I don’t think that the dev’s touched predictionbook in quite a while. In general discovery of interesting public predictions doesn’t work well because it’s not easy to search and there are no tags.
There’s https://www.metaculus.com and https://www.gjopen.com/ for curated public predictions. For private prediction there’s a new Android App (still very much in Beta and in development): https://play.google.com/store/apps/details?id=squirrelinhell.lwpredictions
I also did a bunch of prediction tracking in less structured ways. Our LW dojo had a while a shared Workflowy for predictions.
Yes, this is true. I believe they accept pull requests but there has not been much development for a long time and the site is quite basic.
I didn’t know about this one, thank you!
That’s might be true, but from my perspective, a few pull requests won’t change the fate of predictionbook significantly. It’s likely that another service will sooner or later overtake it.
I like the Android App at it’s current state but don’t know how much time it’s creator plans to invest in it in total. For personal prediction tracking the Android App is already more handy for me than predictionbook as I caryy my mobile phone around and it’s relatively straightforward to add new predictions when I have nothing else to do at the moment while traveling from place A to B.
Arbital might sooner or later build it’s own prediction tracking.
It’s also possible that someone starts a completely new project.

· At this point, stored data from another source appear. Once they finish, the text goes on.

/-- The immediate a row builds MOVI with fits, for its field is as wide as the view (R56). MOVI is the table's second row;
the others build instructions whose every field is as wide as its type. -/
theorem immFits_build (row : decodeHeader e fam var g = some (l, build)) (len : t.length = l) :
    (build t).immFits = true := by
  unfold decodeHeader at row
  split at row <;> (try split at row) <;> cases row
  case h_2.refl =>
    have fits : leNat t < 2 ^ (regWidth g).bits := (leNat_lt_two_pow t).trans_eq (congrArg (fun n => 2 ^ (8 * n)) len)
    exact decide_eq_true ((Nat.mod_le _ _).trans_lt fits)
  all_goals rfl

/-- Settles O4: the header's three bytes are those of the instruction its row builds, and so is the trailing field; what
the decoder leaves is what it did not take. -/
theorem encodeOfDecode : Obligations.EncodeOfDecode := by
  intro e bs rest i decoded
  match bs with
  | fam :: var :: g :: field =>
    cases row : decodeHeader e fam var g with
    | none => simp [decode, row] at decoded
    | some found =>
      obtain ⟨l, build⟩ := found
      by_cases short : field.length < l
      · simp [decode, row, short] at decoded
      obtain ⟨rfl, rfl⟩ : build (field.take l) = i ∧ field.drop l = rest := by
        simpa [decode, row, short] using decoded
      have len : (field.take l).length = l := List.length_take_of_le (Nat.not_lt.mp short)
      obtain ⟨hfam, hvar, hg, -⟩ := decodeHeader_build (field.take l) row
      refine ⟨?_, immFits_build row len⟩
      rw [encode, hfam, hvar, hg, trailing_build row len]
      simp
  | [] | [_] | [_, _] => simp [decode] at decoded

/-- Settles O5: each word's bytes are those of the encoding. -/
theorem specWordsDecode : Obligations.SpecWordsDecode := ⟨rfl, rfl, rfl, rfl, rfl, rfl, rfl, rfl⟩

end Sys2Proof.EncodingRoundTrip
end

section
/-! What one step can do, said once (`step_cases`), and what follows from it: every step answers (40_step.md R71), reports
at most one fault (60_exceptions.md R131), writes flags as 10_state.md R23 says and keeps the invariant. -/

namespace Sys2Proof.StepInvariants

open Machine Laws StepFaults

variable {s t : State} {i : Instr}

/-! ### The ways a step can go -/

/-- `s` with the history of reports `rs`. -/
def withReports (s : State) (rs : List FaultReport) : State := { s with reports := rs }

/-- A step is that of a halted core, a fault of the fetch, or the execution of an instruction with PC past it; which of
them, and which fault or instruction, no history of reports decides (R30). -/
theorem step_cases_withReports (s : State) :
    (∀ rs, step (withReports s rs) = .next (withReports s rs)) ∨
      (∃ n f header, ∀ rs, step (withReports s rs) = .next (fetchFaulted (withReports s rs) n f header)) ∨
      ∃ i target, ∀ rs, step (withReports s rs) = exec i ((withReports s rs).setPc target) := by
  cases running : s.flags.running with
  | false => exact .inl fun rs => step_of_halted running
  | true =>
    right
    by_cases inside : s.inBounds (s.localEA s.pc) 3
    case neg =>
      exact .inl ⟨3, .memory (s.localEA s.pc), none, fun rs =>
        step_of_header_outside (s := withReports s rs) running inside⟩
    cases row : headerRow s with
    | none =>
      exact .inl ⟨3, .unknownEncoding, some (fetchedByte s 0, fetchedByte s 1), fun rs =>
        step_of_unknown_header (s := withReports s rs) running inside row⟩
    | some found =>
      obtain ⟨l, build⟩ := found
      by_cases trailingInside : l = 0 ∨ s.inBounds (s.localEA (s.pc + 3)) l
      · exact .inr ⟨build (trailingBytes s l), s.pc + BitVec.ofNat 64 (3 + l), fun rs =>
          step_of_fetched (s := withReports s rs) running inside row trailingInside⟩
      · exact .inl ⟨3 + l, .memory (s.localEA (s.pc + 3)), some (fetchedByte s 0, fetchedByte s 1), fun rs =>
          step_of_trailing_outside (s := withReports s rs) running inside row trailingInside⟩

/-- A step is that of a halted core, a fault of the fetch, or the execution of an instruction with PC past it. -/
theorem step_cases (s : State) :
    step s = .next s ∨ (∃ n f header, step s = .next (fetchFaulted s n f header)) ∨
      ∃ i target, step s = exec i (s.setPc target) := by
  rcases step_cases_withReports s with halted | ⟨n, f, header, stopped⟩ | ⟨i, target, executes⟩
  · exact .inl (halted s.reports)
  · exact .inr (.inl ⟨n, f, header, stopped s.reports⟩)
  · exact .inr (.inr ⟨i, target, executes s.reports⟩)

/-- Every instruction answers a next state: a fault is taken, not passed on (R71). -/
theorem exec_answers (i : Instr) (s : State) : ∃ t, exec i s = .next t := by
  obtain ⟨r, ends⟩ := exec_eq_finish i s
  cases r with
  | ok t => exact ⟨t, ends⟩
  | error f => exact ⟨faultOf i f s, ends⟩

/-- Settles O41: in each of the ways a step can go it answers. -/
theorem stepAlwaysAnswersNext : Obligations.StepAlwaysAnswersNext := by
  intro s
  rcases step_cases s with halted | ⟨n, f, header, stopped⟩ | ⟨i, target, executes⟩
  · exact ⟨s, halted⟩
  · exact ⟨_, stopped⟩
  · rw [executes]
    exact exec_answers i _

/-! ### What a step changes -/

/-- The flags a step may leave (R23, R129): the same, those a fault leaves, or those an instruction does. -/
def StepFlags (s : State) (f : Flags) : Prop :=
  f = s.flags ∨ f = { s.flags with running := s.flags.running && !s.params.faultHalts } ∨ ∃ i, FlagsAfter i s.flags f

Just adding to the other responses: I also use Metaculus and like it a lot. In another thread, I posted a rough note about its community’s calibration.
Compared to PredictionBook, the major limitation of Metaculus is that users cannot create and predict on arbitrary questions, because questions are curated. This is an inherent limitation/feature for a website like Metaculus because they want the community to focus on a set of questions of general interest. In Metaculus’s case, ‘general interest’ translates mostly to ‘science and technology’; for questions on politics, I suggest taking a look at GJ Open instead.